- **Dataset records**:
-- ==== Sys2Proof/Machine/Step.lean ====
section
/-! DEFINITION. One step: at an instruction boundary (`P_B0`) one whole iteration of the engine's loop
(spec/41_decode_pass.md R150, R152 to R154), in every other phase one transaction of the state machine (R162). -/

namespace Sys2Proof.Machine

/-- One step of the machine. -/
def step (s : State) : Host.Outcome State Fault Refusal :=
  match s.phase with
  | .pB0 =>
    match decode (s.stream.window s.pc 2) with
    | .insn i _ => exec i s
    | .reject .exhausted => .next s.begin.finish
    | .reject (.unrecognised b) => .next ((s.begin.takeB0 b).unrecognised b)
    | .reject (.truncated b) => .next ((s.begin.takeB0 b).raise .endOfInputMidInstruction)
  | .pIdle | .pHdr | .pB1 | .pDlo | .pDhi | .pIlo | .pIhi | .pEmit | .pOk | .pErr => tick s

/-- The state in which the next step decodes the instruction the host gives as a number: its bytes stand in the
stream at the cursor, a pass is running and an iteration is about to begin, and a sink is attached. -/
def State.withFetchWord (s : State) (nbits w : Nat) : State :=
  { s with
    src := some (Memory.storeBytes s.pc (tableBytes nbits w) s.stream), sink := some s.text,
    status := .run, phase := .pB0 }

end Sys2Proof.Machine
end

...

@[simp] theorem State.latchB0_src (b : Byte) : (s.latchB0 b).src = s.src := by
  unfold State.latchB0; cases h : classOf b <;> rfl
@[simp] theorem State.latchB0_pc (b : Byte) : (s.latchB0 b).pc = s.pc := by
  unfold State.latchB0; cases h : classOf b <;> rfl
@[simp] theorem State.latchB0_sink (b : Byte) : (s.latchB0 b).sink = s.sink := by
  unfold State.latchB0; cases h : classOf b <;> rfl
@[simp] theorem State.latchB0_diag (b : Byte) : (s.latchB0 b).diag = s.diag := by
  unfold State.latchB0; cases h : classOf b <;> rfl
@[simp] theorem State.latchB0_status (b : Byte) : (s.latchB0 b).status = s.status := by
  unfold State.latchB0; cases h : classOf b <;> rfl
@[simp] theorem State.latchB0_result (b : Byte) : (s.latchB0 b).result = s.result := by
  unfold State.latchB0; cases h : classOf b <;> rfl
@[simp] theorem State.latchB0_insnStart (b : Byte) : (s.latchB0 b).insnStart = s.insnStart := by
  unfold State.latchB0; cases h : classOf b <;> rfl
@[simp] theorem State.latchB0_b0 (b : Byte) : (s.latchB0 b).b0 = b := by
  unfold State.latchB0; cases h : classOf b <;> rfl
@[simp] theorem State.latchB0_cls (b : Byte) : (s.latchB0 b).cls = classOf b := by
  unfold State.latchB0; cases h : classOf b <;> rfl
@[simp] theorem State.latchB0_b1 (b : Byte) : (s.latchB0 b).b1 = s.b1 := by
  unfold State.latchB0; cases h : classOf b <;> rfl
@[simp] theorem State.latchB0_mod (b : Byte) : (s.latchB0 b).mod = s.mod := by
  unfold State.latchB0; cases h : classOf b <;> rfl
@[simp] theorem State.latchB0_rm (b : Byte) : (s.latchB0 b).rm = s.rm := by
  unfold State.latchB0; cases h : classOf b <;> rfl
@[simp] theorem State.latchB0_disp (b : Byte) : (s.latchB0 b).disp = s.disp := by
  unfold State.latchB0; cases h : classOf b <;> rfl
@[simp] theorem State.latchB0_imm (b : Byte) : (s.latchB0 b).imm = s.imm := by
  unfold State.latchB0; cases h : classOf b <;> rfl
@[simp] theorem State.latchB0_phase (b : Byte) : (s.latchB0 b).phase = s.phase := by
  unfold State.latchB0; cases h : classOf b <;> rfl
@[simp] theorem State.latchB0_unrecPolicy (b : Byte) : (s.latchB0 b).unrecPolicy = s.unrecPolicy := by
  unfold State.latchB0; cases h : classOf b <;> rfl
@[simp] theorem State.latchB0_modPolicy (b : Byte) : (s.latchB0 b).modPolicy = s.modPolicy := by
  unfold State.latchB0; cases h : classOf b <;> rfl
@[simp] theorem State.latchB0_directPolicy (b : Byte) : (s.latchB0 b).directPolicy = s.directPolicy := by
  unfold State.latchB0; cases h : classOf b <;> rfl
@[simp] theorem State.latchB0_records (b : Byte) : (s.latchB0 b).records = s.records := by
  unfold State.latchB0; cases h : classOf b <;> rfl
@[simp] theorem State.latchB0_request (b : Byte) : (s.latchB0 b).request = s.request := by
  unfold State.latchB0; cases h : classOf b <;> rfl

...

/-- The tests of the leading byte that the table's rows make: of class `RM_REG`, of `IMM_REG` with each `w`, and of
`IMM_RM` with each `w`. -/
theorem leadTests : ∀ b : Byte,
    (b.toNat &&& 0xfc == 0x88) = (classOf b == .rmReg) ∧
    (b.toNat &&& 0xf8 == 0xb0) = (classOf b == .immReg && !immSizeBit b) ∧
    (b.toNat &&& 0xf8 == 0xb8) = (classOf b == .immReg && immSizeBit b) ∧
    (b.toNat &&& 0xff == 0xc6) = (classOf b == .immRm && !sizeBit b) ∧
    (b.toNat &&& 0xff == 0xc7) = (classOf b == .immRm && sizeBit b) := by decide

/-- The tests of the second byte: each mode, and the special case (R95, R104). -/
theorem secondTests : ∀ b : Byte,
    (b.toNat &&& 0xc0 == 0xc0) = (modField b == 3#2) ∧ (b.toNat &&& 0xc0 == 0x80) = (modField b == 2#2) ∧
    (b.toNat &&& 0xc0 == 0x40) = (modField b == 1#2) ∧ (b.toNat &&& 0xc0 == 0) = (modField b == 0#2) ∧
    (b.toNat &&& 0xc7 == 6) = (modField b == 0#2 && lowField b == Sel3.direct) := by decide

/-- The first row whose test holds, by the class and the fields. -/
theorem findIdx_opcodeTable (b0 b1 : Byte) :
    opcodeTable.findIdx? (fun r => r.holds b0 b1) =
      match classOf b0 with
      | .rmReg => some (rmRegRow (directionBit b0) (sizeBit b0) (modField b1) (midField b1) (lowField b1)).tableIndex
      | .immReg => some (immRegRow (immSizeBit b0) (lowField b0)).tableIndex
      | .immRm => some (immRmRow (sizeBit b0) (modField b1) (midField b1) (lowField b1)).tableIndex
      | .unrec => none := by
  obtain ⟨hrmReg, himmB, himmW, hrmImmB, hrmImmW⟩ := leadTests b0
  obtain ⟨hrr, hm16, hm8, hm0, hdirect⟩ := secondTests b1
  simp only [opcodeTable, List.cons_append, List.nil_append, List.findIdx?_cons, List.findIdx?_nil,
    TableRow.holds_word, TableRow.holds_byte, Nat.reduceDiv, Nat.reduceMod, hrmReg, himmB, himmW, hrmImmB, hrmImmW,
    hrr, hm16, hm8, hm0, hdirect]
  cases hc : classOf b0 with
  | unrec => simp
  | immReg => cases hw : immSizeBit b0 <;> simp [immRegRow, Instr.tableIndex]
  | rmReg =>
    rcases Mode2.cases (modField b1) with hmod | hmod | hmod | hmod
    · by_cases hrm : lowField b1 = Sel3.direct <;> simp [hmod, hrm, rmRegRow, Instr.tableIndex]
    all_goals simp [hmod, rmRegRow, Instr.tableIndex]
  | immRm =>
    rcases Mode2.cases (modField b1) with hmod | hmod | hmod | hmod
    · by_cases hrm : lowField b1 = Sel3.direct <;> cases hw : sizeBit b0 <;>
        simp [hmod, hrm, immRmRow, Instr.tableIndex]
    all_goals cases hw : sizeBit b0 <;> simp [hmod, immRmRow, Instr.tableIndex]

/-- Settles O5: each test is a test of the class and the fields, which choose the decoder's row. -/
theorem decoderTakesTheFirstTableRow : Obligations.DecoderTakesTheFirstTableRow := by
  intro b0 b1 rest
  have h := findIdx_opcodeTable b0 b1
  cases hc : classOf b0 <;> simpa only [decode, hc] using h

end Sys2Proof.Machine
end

- **Work to complete**: Give the number of lines in the entries above that include the word "himmW", and nothing more.

- **Answer section**: 2